“Cec—” he croaks, clearing his throat and trying again. “Cecilia?”
“I’m here, baby.” I fuss over him for long, precious minutes we don’t have, then set to work untying the ropes. Darian stares at my face as though I’m an apparition.
“Is it really you?” he asks.
My hands tremble violently, and I have to inhale a few deep breaths to steady the adrenaline rush of seeing him in this vulnerable state. Darian has always been indestructible and larger than life. Nothing could touch him. I’m furious, I realize, as I meet his gaze. Furious that anyone would hurt him like this. Furious that someone tried to keep us apart.

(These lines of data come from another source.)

-- ==== Sys2Proof/Machine/Commands.lean ====
section
/-!
DEFINITION. The commands (30_encoding.md R96, R98): NOP, INIT, SETTHR, STOP (40_config_commands.md), PROC and FLUSH
(41_block_transform.md), and the engine's own step AUTOSTEP (43_stream_ports.md R220). Each always has a next state: a command
that is not legal raises its event and the block goes on (60_exceptions.md R248).
-/

namespace Sys2Proof.Machine

variable {S : Type}

/-- `NOP`: no effect, raises nothing, legal in every state (R120). -/
def execNop (s : State S) : Host.Outcome (State S) Fault Refusal := .next s

/-- `INIT` (R121): the tests in the order of R247, then a stage is made from the staging registers. -/
def State.initCommand (P : Params S) (s : State S) : State S :=
  if s.conf then s.refuseCommand
  else if P.supported (deriveF s.cfgF) then
    match thresholdRatio P s.cfgThr with
    | none => s.raise .cfg
    | some r => s.startStage P r
  else s.raise .cfg

/-- `INIT` (R121 to R126, R241, R242). -/
def execInit (s : State) : Host.Outcome State Fault Refusal := .next (s.initCommand thePart)

/-- `PROC` runs one full block (R150), or raises ERR_SEQ where there is no stage or `canProcess` is false (R98, R242). -/
def State.procCommand (P : Params S) (s : State S) : State S :=
  if s.canProcess P then s.runBlock P s.block else s.refuseCommand

/-- `PROC` (R150, R242). -/
def execProc (s : State) : Host.Outcome State Fault Refusal := .next (s.procCommand thePart)

/-- `FLUSH` (R162): a block on what input is left, nothing without input, ERR_SEQ without a stage or without room. -/
def State.flushCommand (P : Params S) (s : State S) : State S :=
  if s.conf then
    if s.flushCount = 0 then s
    else if s.flushCount ≤ P.capOut - s.outq.length then s.runBlock P s.flushCount
    else s.refuseCommand
  else s.refuseCommand

/-- `FLUSH` (R162, R242). -/
def execFlush (s : State) : Host.Outcome State Fault Refusal := .next (s.flushCommand thePart)

/-- `SETTHR` (R130): the new ratio; a pattern that is no legal threshold is dropped without a flag. -/
def State.setthrCommand (P : Params S) (s : State S) : State S :=
  if s.conf then
    match thresholdRatio P s.cfgThr with
    | none => s
    | some r => s.setRatio r
  else s.refuseCommand

/-- `SETTHR` (R130, R242). -/
def execSetthr (s : State) : Host.Outcome State Fault Refusal := .next (s.setthrCommand thePart)

/-- `STOP` (R134): the stage and its unprocessed input are gone, emitted output stays; ERR_SEQ without a stage. -/
def execStop (s : State S) : Host.Outcome (State S) Fault Refusal :=
  .next (if s.conf then s.stopStage else s.refuseCommand)

/-- `AUTOSTEP` (R220): exactly as a legal PROC when enabled; it is never attempted when not, so then nothing happens. -/
def State.autostep (P : Params S) (s : State S) : State S :=
  if s.autoEnabled P then s.runBlock P s.block else s

/-- `AUTOSTEP` (R220). -/
def execAutostep (s : State) : Host.Outcome State Fault Refusal := .next (s.autostep thePart)

end Sys2Proof.Machine
end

“I’ll get you out of here.”
“Cecilia,” he says, and I stop trying to untie the rope around his ankle to wipe the tears from my eyes. It’s hard to look at him because it makes me want to murder whoever did this to him. “I thought…”

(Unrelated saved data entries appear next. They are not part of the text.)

/-! ### Zeros through a block (R8, R160, R190) -/

namespace Sys2Proof.Machine

section Generic

variable {S : Type} {N : Numerics S}

/-- Bin `i` after the gate: scaled by the gain of its count, or zeroed (R190). -/
theorem gateBins_getElem? (N : Numerics S) {F : Nat} (W L : Nat) (ratio avg : S) {bins : List (Cplx S)} {i : Nat}
    {z : Cplx S} (hi : i < F) (hz : bins[i]? = some z) : (gateBins N F W L ratio avg bins)[i]? =
      some (scaleBin N W (windowCount F W (openMarks N L ratio avg bins) i) z) := by
  rw [gateBins, List.getElem?_zipWith, hz, counts, List.getElem?_map, List.getElem?_range hi]
  rfl

/-- Every bin after the gate is a bin before it, scaled by its count. -/
theorem exists_scaleBin_of_mem_gateBins {F W L : Nat} {ratio avg : S} {bins : List (Cplx S)} {z : Cplx S}
    (h : z ∈ gateBins N F W L ratio avg bins) :
    ∃ i, ∃ y ∈ bins, z = scaleBin N W (windowCount F W (openMarks N L ratio avg bins) i) y := by
  obtain ⟨i, hi, rfl⟩ := List.getElem_of_mem h
  rw [gateBins_length, lt_min_iff] at hi
  obtain ⟨hiF, hib⟩ := hi
  have hz := gateBins_getElem? N W L ratio avg hiF (List.getElem?_eq_getElem hib)
  exact ⟨i, bins[i], List.getElem_mem hib, (List.getElem?_eq_some_iff.1 hz).2⟩

theorem getD_of_forall_eq {α : Type} {l : List α} {d : α} (h : ∀ x ∈ l, x = d) (i : Nat) : l.getD i d = d := by
  rw [List.eq_replicate_of_mem h, List.getD_eq_getElem?_getD, List.getElem?_getD_replicate_default_eq]

/-- No open bin, no count. -/
theorem windowCount_of_closed (F W : Nat) {g : List Bool} (hg : ∀ m ∈ g, m = false) (i : Nat) :
    windowCount F W g i = 0 :=
  List.countP_eq_zero.2 fun _ _ => ne_true_of_eq_false (getD_of_forall_eq hg _)

/-- A gate with every bin closed zeroes every bin outright (R190). -/
theorem gateBins_of_closed {F W L : Nat} {ratio avg : S} {bins : List (Cplx S)}
    (hclosed : ∀ m ∈ openMarks N L ratio avg bins, m = false) : ∀ z ∈ gateBins N F W L ratio avg bins, z = N.czero := by
  intro z hz
  obtain ⟨i, y, _, rfl⟩ := exists_scaleBin_of_mem_gateBins hz
  exact if_pos (windowCount_of_closed F W hclosed i)

theorem elem_of_forall_czero {v : List (Cplx S)} (hv : ∀ z ∈ v, z = N.czero) (i : Nat) : elem N v i = N.czero :=
  getD_of_forall_eq hv i

theorem newCarry_of_forall_czero (F O : Nat) {rec : List (Cplx S)} (hrec : ∀ z ∈ rec, z = N.czero) :
    newCarry N F O rec = List.replicate O N.czero := by
  simp [newCarry, elem_of_forall_czero hrec]

end Generic

end Sys2Proof.Machine

namespace Sys2Proof.Numerics.ZeroLaws

open Machine

variable {S : Type} {N : Numerics S} (laws : N.ZeroLaws)
include laws

theorem cscale_czero (a : S) : cscale N N.czero a = N.czero := by
  simp [cscale, Numerics.czero, laws.zero_mul]

theorem czero_cadd (z : Cplx S) : cadd N N.czero z = z := by
  simp [cadd, Numerics.czero, laws.zero_add]

theorem outWords_czero (mode : Mode) : outWords N mode N.czero = ⟨0, 0⟩ := by
  cases mode <;> simp [outWords, Numerics.czero, laws.enc_zero]

theorem dec32_zero : dec32 N 0 = some N.zero := by
  rw [dec32, if_pos (by decide), laws.dec_zero]

/-- The value of a zero sample; a REAL sample's `im` does not count (R104). -/
theorem cplx_of_zero (bad : Nat → Word → S) {mode : Mode} {x : Sample} (hre : x.re = 0)
    (him : mode = .complex → x.im = 0) : cplx N bad mode x = N.czero := by
  have hzero : ∀ c, wordValue N (bad c) 0 = N.zero := fun c => wordValue_of_dec32 laws.dec32_zero
  cases mode with
  | real => rw [cplx, hre, hzero]; rfl
  | complex => rw [cplx, hre, him rfl, hzero, hzero]; rfl

theorem forward_czero {fin : List (Cplx S)} (hfin : ∀ z ∈ fin, z = N.czero) : ∀ z ∈ forward N fin, z = N.czero := by
  intro z hz
  obtain ⟨k, _, rfl⟩ := List.mem_map.1 hz
  exact laws.fwd_zero fin k hfin

/-- A zero bin stays zero, whatever its gain. -/
theorem gateBins_czero {F W L : Nat} {ratio avg : S} {bins : List (Cplx S)} (hbins : ∀ z ∈ bins, z = N.czero) :
    ∀ z ∈ gateBins N F W L ratio avg bins, z = N.czero := by
  intro z hz
  obtain ⟨i, y, hy, rfl⟩ := exists_scaleBin_of_mem_gateBins hz
  rw [hbins y hy, scaleBin, laws.cscale_czero, ite_self]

The haunted quality of his voice grips my aching heart in a vise. I raise my gaze, struck by the sincerity in his. He lifts his free hand and cups my cheek, touching me with a reverence I’ve never felt before. “You thought what?” I ask.

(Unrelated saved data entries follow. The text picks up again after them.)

/-- A team or task from its placement to its end (06 R148-R156, R174; 15 R403). -/
structure Team where
  ctx : Nat
  launch : Nat
  teamId : Nat
  status : TeamStatus := .placed
  kpc : Nat
  width : Nat
  depth : Nat
  frame : Nat
  scratch : Nat
  nw : Nat
  pair : Bool
  ash : Bool
  idem : Bool
  energy : Nat := 0
  strip : Bool := false
  handler : Bool := false
  tcb : Option Nat := none
  taskDepth : Nat := 0
  args : List Nat := []
  s4 : Nat := 0
  s5 : Nat := 0
  queue : Nat := 0
  core : Nat := 0
  /-- Sub-core and slot of each warp, halves in order: keys of `State.warps`. -/
  keys : List Nat := []
  base0 : Nat := 0
  base1 : Nat := 0
  /-- Spill areas: core, offset in its slice, bytes (06 R157). -/
  spills : List (Nat × Nat × Nat) := []
  /-- A resume in progress (16 R442): the core and scratchpads it left. -/
  restoring : Bool := false
  oldCore : Nat := 0
  old0 : Nat := 0
  old1 : Nat := 0
  /-- Cores a partition swap restores it onto (16 R446), as a mask. -/
  swapTo : Option Nat := none
  /-- Image of the task's control block. -/
  image : Nat := 0
  /-- Strip-chain teams: clusters they may use (15 R403), `%deadline`, and `%view`, `%strip`, `%srate`. -/
  rsv : Option Nat := none
  deadlineAt : Option Nat := none
  view : Nat := 0
  stripIx : Nat := 0
  srate : Nat := 0
  /-- Ashlar context held on each core, 0 or 1. -/
  ash0 : Nat := 0
  ash1 : Nat := 0
  wdl : Nat := 0
  left : Nat := 0
  order : Nat := 0
  clkBound : Nat := 0
  stage : Nat := 0
  pipe : Nat := 0
  chain : Nat := 0
  node : Nat := 0
  /-- Parked at gang level: cause (16 R418 code 32). -/
  gangPark : Option Nat := none
  /-- Pending save (1) or discard (2) at the next boundaries (16 R419). -/
  preempt : Nat := 0
  /-- The clk before which its end may not be observed: 17 after the last plain write of its ended warps (04 R109). -/
  gapAt : Nat := 0
  /-- The clk by which its transfer-engine traffic has reached write-back (06 R155; 16 R441). -/
  moved : Nat := 0
  /-- Work of the team awaiting a handler (16 R435). -/
  awaiting : Nat := 0
  /-- What handles and commands ask of the team while it is saved (16 R433, R442): work, kill, mode. -/
  changes : List (Work × Bool × Nat) := []
  /-- The meshlet a mesh team builds (13 R360), and whether it has been handed over (14 R371). -/
  mesh : Mesh := {}
  handed : Bool := false
  /-- The core transfer engines have been given what its start, save or resume moves (06 R155; 16 R437, R442). -/
  asked : Bool := false
  /-- Of an ended team: 1 once its footprint is released, 2 once its end is observed; only Ashlar contexts and a meshlet keep it then
  (06 R156; 04 R109; 12 R323). -/
  gone : Nat := 0
deriving DecidableEq, Repr

/-- A launch from acceptance to completion (15 R394, R395, R410; 16 R435). -/
structure Launch where
  queue : Nat
  ctx : Nat
  pos : Nat
  recAddr : Nat
  /-- The 512-bit record. -/
  image : Nat
  kind : Nat
  nextTeam : Nat := 0
  /-- Teams and tasks placed or running. -/
  live : Nat := 0
  /-- Teams discarded and to be placed again, ascending (16 R445). -/
  again : List Nat := []
  failed : Bool := false
  handler : Bool := false
  strip : Bool := false
  s5 : Nat := 0
  /-- Walker that runs a GRAPH launch. -/
  walker : Option Nat := none
  /-- Placed by a graph node (a walker) or by a strip chain (8 + pipeline) and not by a queue: no journal record. -/
  parent : Option Nat := none
  /-- Taken by Plumb (15 R409): the pipeline. -/
  plumb : Option Nat := none
  /-- Source in the journal (18 R469). -/
  src : Nat := 0
  /-- Strip work: clusters its teams may use (15 R403), their `%deadline` (14 R370), `%strip` and `%srate`. -/
  rsv : Option Nat := none
  deadlineAt : Option Nat := none
  stripIx : Nat := 0
  srate : Nat := 0
  done : Bool := false
deriving DecidableEq, Repr

/-- The registers of a hardware queue (15 R393) and its place in the stride order. -/
structure HwQueue where
  rbase : Nat := 0
  rlog2 : Nat := 0
  ctx : Nat := 0
  en : Bool := false
  tickets : Nat := 1
  /-- The clk of the last write of `TICKETS`, and the value before it, which decisions of that clk still use (15 R402). -/
  ticketsWas : Option (Nat × Nat) := none
  tail : Nat := 0
  head : Nat := 0
  pass : Nat := 0
  placed : Nat := 0
  skips : Nat := 0
  /-- Consecutive decisions in which its head item fitted nowhere, and which item that is (15 R401); whether it was backlogged before. -/
  starve : Nat := 0
  starveOf : Nat × Nat × Nat := (3, 0, 0)
  back : Bool := false
  /-- The clk in which the entry at its head comes, while control stop 20 reads it (15 R394). -/
  readDue : Option Nat := none
deriving DecidableEq, Repr

/-- A directory entry of a context (16 R424, R427); serial 0 is free. -/
structure DirEntry where
  serial : Nat := 0
  work : Work := .gang 0
deriving DecidableEq, Repr

/-- A fault on its way to a record (16 R424): the record's image but for HANDLE and SEQ, and what it names. -/
structure FaultItem where
  image : Nat
  work : Work
  key : Nat
  toDriver : Bool
  handle : Nat := 0
  /-- Write-back time of the memory instructions the warp had issued (16 R424). -/
  after : Nat := 0
deriving DecidableEq, Repr

/-- A context (01 R18) with its fault-handling items (16 R424-R427) and save areas (18 R463). -/
structure Context where
  live : Bool := false
  /-- Segment table images by entry, 128 bits each (01 R20, R21). -/
  seg : Sparse Nat := []
  /-- Residency bits by index (01 R25). -/
  resid : Sparse Bool := []
  ptroot : Nat := 0
  hwin : Sparse Nat := []
  group : Nat := 0
  sv : Bool := false
  av : Bool := false
  dbg : Bool := false
  saveoff : Nat := 0
  asaveoff : Nat := 0
  wsaveoff : Nat := 0
  /-- Context 0, whose S-space is physical (18 R460). -/
  phys : Bool := false
  ploff : Nat := 0
  plblk : Nat := 0
  fqbase : Nat := 0
  fqlog2 : Nat := 0
  fqhead : Nat := 0
  fqtail : Nat := 0
  hrec : Nat := 0
  hmax : Nat := 0
  hqueue : Nat := 0
  hdead : Bool := false
  hrun : Nat := 0
  dir : Sparse DirEntry := []
  serial : Nat := 0
  fseq : Nat := 0
  pending : List FaultItem := []
  /-- A commit in progress (01 R23, R29): the Hod commands it waits for by core, queue and sequence, and the blocks to
  release. -/
  commit : Option (List (Nat × Nat × Nat) × List Nat) := none
  commitReleased : Bool := false
  /-- The Ashlar operations that had started at the switch: context and number (01 R23, R29). -/
  commitOps : List (Nat × Nat) := []
  /-- The clk of its switch, the table before it (01 R23), and the clk by which every access then in flight has passed its bank slot. -/
  commitAt : Nat := 0
  segOld : Sparse Nat := []
  commitTill : Nat := 0
  /-- A shootdown is in progress (01 R33). -/
  shoot : Bool := false
deriving DecidableEq, Repr

/-- A slice's counter block (02 R65). `IDLE` is 64 slots per clk, less the slots `used` and `idleRef`. -/
structure SliceCtr where
  ce : Nat := 0
  ue : Nat := 0
  ueaddr : Nat := 0
  uev : Bool := false
  racep : Nat := 0
  poisr : Nat := 0
  prot : Nat := 0
  scrub : Nat := 0
  locacc : Nat := 0
  meshacc : Nat := 0
  used : Nat := 0
  idleRef : Int := 0
deriving DecidableEq, Repr

/-- A slice's monitor counter block (05 R142); MNOW is the number of entries held. -/
structure MonCtr where
  mreg : Nat := 0
  mwake : Nat := 0
  mrefused : Nat := 0
  mpoll : Nat := 0
  mhigh : Nat := 0
deriving DecidableEq, Repr

/-- Who waits on a bank word (05 R139): a path, or a Traverse node (15 R413). -/
inductive Waiter where
  | path (ctx key nid : Nat)
  | node (walker node : Nat)
deriving DecidableEq, Repr

/-- A Cairn entry (05 R139): the bank word (granule number of the device), the waiter and the kind of wait. -/
structure CairnEntry where
  word : Nat
  waiter : Waiter
  kind : Nat
deriving DecidableEq, Repr

/-- A plain store's place in time, kept for the race rule (02 R44): granule, agent, bank slot. -/
structure PlainStore where
  gran : Nat
  agent : Nat
  slot : Nat
deriving DecidableEq, Repr

/-- The SRAM of the device: bytes, granule poison (02 R41), latent storage errors (R42), protection map (01 R29), counters
(R65, 05 R142), monitors (05 R139), wakes on their way (05 R140), and page-operation flags (03 R84). -/
structure Sram where
  bytes : Memory := []
  psn : Sparse Bool := []
  ceLat : Sparse Bool := []
  ueLat : Sparse Bool := []
  prot : Sparse Bool := []
  ctr : Sparse SliceCtr := []
  mon : Sparse MonCtr := []
  cairn : Sparse (List CairnEntry) := []
  wakes : Sparse (List CairnEntry) := []
  plain : List PlainStore := []
  flags : Sparse (List (Nat × Nat)) := []
  scrubQ : List Nat := []
  /-- Granules the patrol scrubber of a slice has read since the wipe (02 R43). -/
  patrol : Sparse Nat := []
deriving DecidableEq, Repr

/-- The timebase (14 R363, R364). -/
structure Timebase where
  sec : Nat := 0
  ns : Nat := 0
  frac : Nat := 0
  acc : Nat := 0
  inc : Nat := 0xf3cf3cf4
  capSec : Nat := 0
  capNs : Nat := 0
  capFrac : Nat := 0
  capv : Bool := false
  reflk : Bool := false
  refen : Bool := false
  ppsen : Bool := false
  sns : Nat := 0
  sfrac : Nat := 0
deriving DecidableEq, Repr

/-- The instruction being issued: the warp's key, the path's node, its address, its literal word. -/
structure Issue where
  key : Nat
  nid : Nat
  lit : Word
deriving DecidableEq, Repr

/-- A host write between its two moments (04 R122): the clk in which it reached its stop, and the last bank slot reserved for it. -/
structure HostWrite where
  reach : Nat
  slot : Nat
deriving DecidableEq, Repr

/-- A host read whose answer is still to come (04 R121): the clk of it, the offset of a read of the control aperture, and of the SRAM
aperture its units: the flight that reads it, and its place in the answer. -/
structure HostRead where
  due : Nat
  ctl : Option Nat := none
  units : List (Nat × Nat × Nat) := []
deriving DecidableEq, Repr

/-- A word of storage with SEC-DED in a core (17 R454): a register's cell of a warp by stack position and lane, the half-row of a context's
tiles that holds it, or a word of its accumulators. -/
inductive CoreWord where
  | reg (key pos lane : Nat)
  | tile (ax half : Nat)
  | acc (ax k : Nat)
deriving DecidableEq, Repr

/-- One action of the agenda (log 1): which agent acts next. -/
inductive Act where
  /-- The warp of a slot issues its next instruction. -/
  | issue (key : Nat)
  /-- A storage upset in a bank word: of one bit, or of two (02 R41, R42). -/
  | upset (gran : Nat) (double : Bool)
  /-- A storage upset in a burst of LPDDR 6 (03 R70). -/
  | upsetBurst (burst : Nat) (double : Bool)
  /-- A storage upset in a word of a register file, a tile register or an accumulator: of one bit, or of two (17 R454). -/
  | upsetWord (w : CoreWord) (double : Bool)
  /-- A hardware event takes place. -/
  | event (i : Instr)
  /-- `n` mesh clk pass. -/
  | tick (n : Nat)
deriving DecidableEq, Repr

end Sys2Proof.Machine
end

“I thought I might never see you again.” His chin wobbles as he strokes his thumb through the salty tears on my cheeks. “I thought…”
“It’s okay. You don’t have to say it.”
He thought they were hurting me while he was tied to a chair and hidden away in a closet, unable to save me.
“I’m okay,” I reassure him as I finish freeing him from the chair, the ropes falling to the floor. “Come on, let’s get out of here.”
We exit the wardrobe, and I look back and take his hand. Darian pulls me to a stop and sweeps me up in his arms, his nose buried in my neck. “Are you sure you’re okay?” he asks, breathing me in. “I swear if they hurt you, I will?—”
“No one hurt me.” I dig my fingers into the expanse of his back through his slightly damp shirt, confused for a moment as I ease back. “Why are your clothes wet?”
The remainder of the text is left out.